### THE DATA
-- ==== Sys2Proof/Laws/State.lean ====
section
/-! SUPPORT. One lemma per field per update, so that no later proof unfolds a record update. -/

namespace Sys2Proof.Machine

/-! ## The Accumulator State -/

section
variable {TS : Type}

@[simp] theorem reset_received : (AccState.reset : AccState TS).received = [] := rfl
@[simp] theorem reset_frameStartTime : (AccState.reset : AccState TS).frameStartTime = none := rfl
@[simp] theorem reset_frameEndTime : (AccState.reset : AccState TS).frameEndTime = none := rfl

@[simp] theorem primed_received (ts : TS) : (AccState.primed ts).received = [] := rfl
@[simp] theorem primed_frameStartTime (ts : TS) : (AccState.primed ts).frameStartTime = some ts := rfl
@[simp] theorem primed_frameEndTime (ts : TS) : (AccState.primed ts).frameEndTime = none := rfl

@[simp] theorem append_received (S : AccState TS) (b : Byte) (te : TS) : (S.append b te).received = S.received ++ [b] := rfl
@[simp] theorem append_frameStartTime (S : AccState TS) (b : Byte) (te : TS) :
    (S.append b te).frameStartTime = S.frameStartTime := rfl
@[simp] theorem append_frameEndTime (S : AccState TS) (b : Byte) (te : TS) : (S.append b te).frameEndTime = some te := rfl

@[simp] theorem latchStart_received (S : AccState TS) (ts : TS) : (S.latchStart ts).received = S.received := by
  unfold AccState.latchStart; split <;> rfl
@[simp] theorem latchStart_frameStartTime (S : AccState TS) (ts : TS) :
    (S.latchStart ts).frameStartTime = some (S.frameStartTime.getD ts) := by
  unfold AccState.latchStart; split <;> simp_all
@[simp] theorem latchStart_frameEndTime (S : AccState TS) (ts : TS) :
    (S.latchStart ts).frameEndTime = S.frameEndTime := by
  unfold AccState.latchStart; split <;> rfl

theorem latchStart_eq (S : AccState TS) (ts : TS) :
    S.latchStart ts = ⟨S.received, some (S.frameStartTime.getD ts), S.frameEndTime⟩ := by
  unfold AccState.latchStart
  split <;> (cases S; simp_all)

@[simp] theorem strip_frameStartTime (S : AccState TS) (k : Nat) : (S.strip k).frameStartTime = S.frameStartTime := by
  unfold AccState.strip; split <;> rfl
@[simp] theorem strip_frameEndTime (S : AccState TS) (k : Nat) : (S.strip k).frameEndTime = S.frameEndTime := by
  unfold AccState.strip; split <;> rfl
theorem strip_received (S : AccState TS) (k : Nat) :
    (S.strip k).received = if S.received.length ≥ k then S.received.drop k else S.received := by
  unfold AccState.strip; split <;> rfl

@[simp] theorem flush_fst (S : AccState TS) (cfg : Config) (u ts : TS) : (S.flush cfg u ts).1 = AccState.primed ts := rfl
theorem flush_snd (S : AccState TS) (cfg : Config) (u ts : TS) :
    (S.flush cfg u ts).2 = (S.strip cfg.k.val).frame cfg.variant u := rfl

end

### EXERCISE
Return each line of the data exactly as written above.

### SOLUTION TO THE EXERCISE
-- ==== Sys2Proof/Laws/State.lean ====
section
/-! SUPPORT. One lemma per field per update, so that no later proof unfolds a record update. -/

namespace Sys2Proof.Machine

/-! ## The Accumulator State -/

section
variable {TS : Type}

@[simp] theorem reset_received : (AccState.reset : AccState TS).received = [] := rfl
@[simp] theorem reset_frameStartTime : (AccState.reset : AccState TS).frameStartTime = none := rfl
@[simp] theorem reset_frameEndTime : (AccState.reset : AccState TS).frameEndTime = none := rfl

@[simp] theorem primed_received (ts : TS) : (AccState.primed ts).received = [] := rfl
@[simp] theorem primed_frameStartTime (ts : TS) : (AccState.primed ts).frameStartTime = some ts := rfl
@[simp] theorem primed_frameEndTime (ts : TS) : (AccState.primed ts).frameEndTime = none := rfl

@[simp] theorem append_received (S : AccState TS) (b : Byte) (te : TS) : (S.append b te).received = S.received ++ [b] := rfl
@[simp] theorem append_frameStartTime (S : AccState TS) (b : Byte) (te : TS) :
    (S.append b te).frameStartTime = S.frameStartTime := rfl
@[simp] theorem append_frameEndTime (S : AccState TS) (b : Byte) (te : TS) : (S.append b te).frameEndTime = some te := rfl

@[simp] theorem latchStart_received (S : AccState TS) (ts : TS) : (S.latchStart ts).received = S.received := by
  unfold AccState.latchStart; split <;> rfl
@[simp] theorem latchStart_frameStartTime (S : AccState TS) (ts : TS) :
    (S.latchStart ts).frameStartTime = some (S.frameStartTime.getD ts) := by
  unfold AccState.latchStart; split <;> simp_all
@[simp] theorem latchStart_frameEndTime (S : AccState TS) (ts : TS) :
    (S.latchStart ts).frameEndTime = S.frameEndTime := by
  unfold AccState.latchStart; split <;> rfl

theorem latchStart_eq (S : AccState TS) (ts : TS) :
    S.latchStart ts = ⟨S.received, some (S.frameStartTime.getD ts), S.frameEndTime⟩ := by
  unfold AccState.latchStart
  split <;> (cases S; simp_all)

@[simp] theorem strip_frameStartTime (S : AccState TS) (k : Nat) : (S.strip k).frameStartTime = S.frameStartTime := by
  unfold AccState.strip; split <;> rfl
@[simp] theorem strip_frameEndTime (S : AccState TS) (k : Nat) : (S.strip k).frameEndTime = S.frameEndTime := by
  unfold AccState.strip; split <;> rfl
theorem strip_received (S : AccState TS) (k : Nat) :
    (S.strip k).received = if S.received.length ≥ k then S.received.drop k else S.received := by
  unfold AccState.strip; split <;> rfl

@[simp] theorem flush_fst (S : AccState TS) (cfg : Config) (u ts : TS) : (S.flush cfg u ts).1 = AccState.primed ts := rfl
theorem flush_snd (S : AccState TS) (cfg : Config) (u ts : TS) :
    (S.flush cfg u ts).2 = (S.strip cfg.k.val).frame cfg.variant u := rfl

end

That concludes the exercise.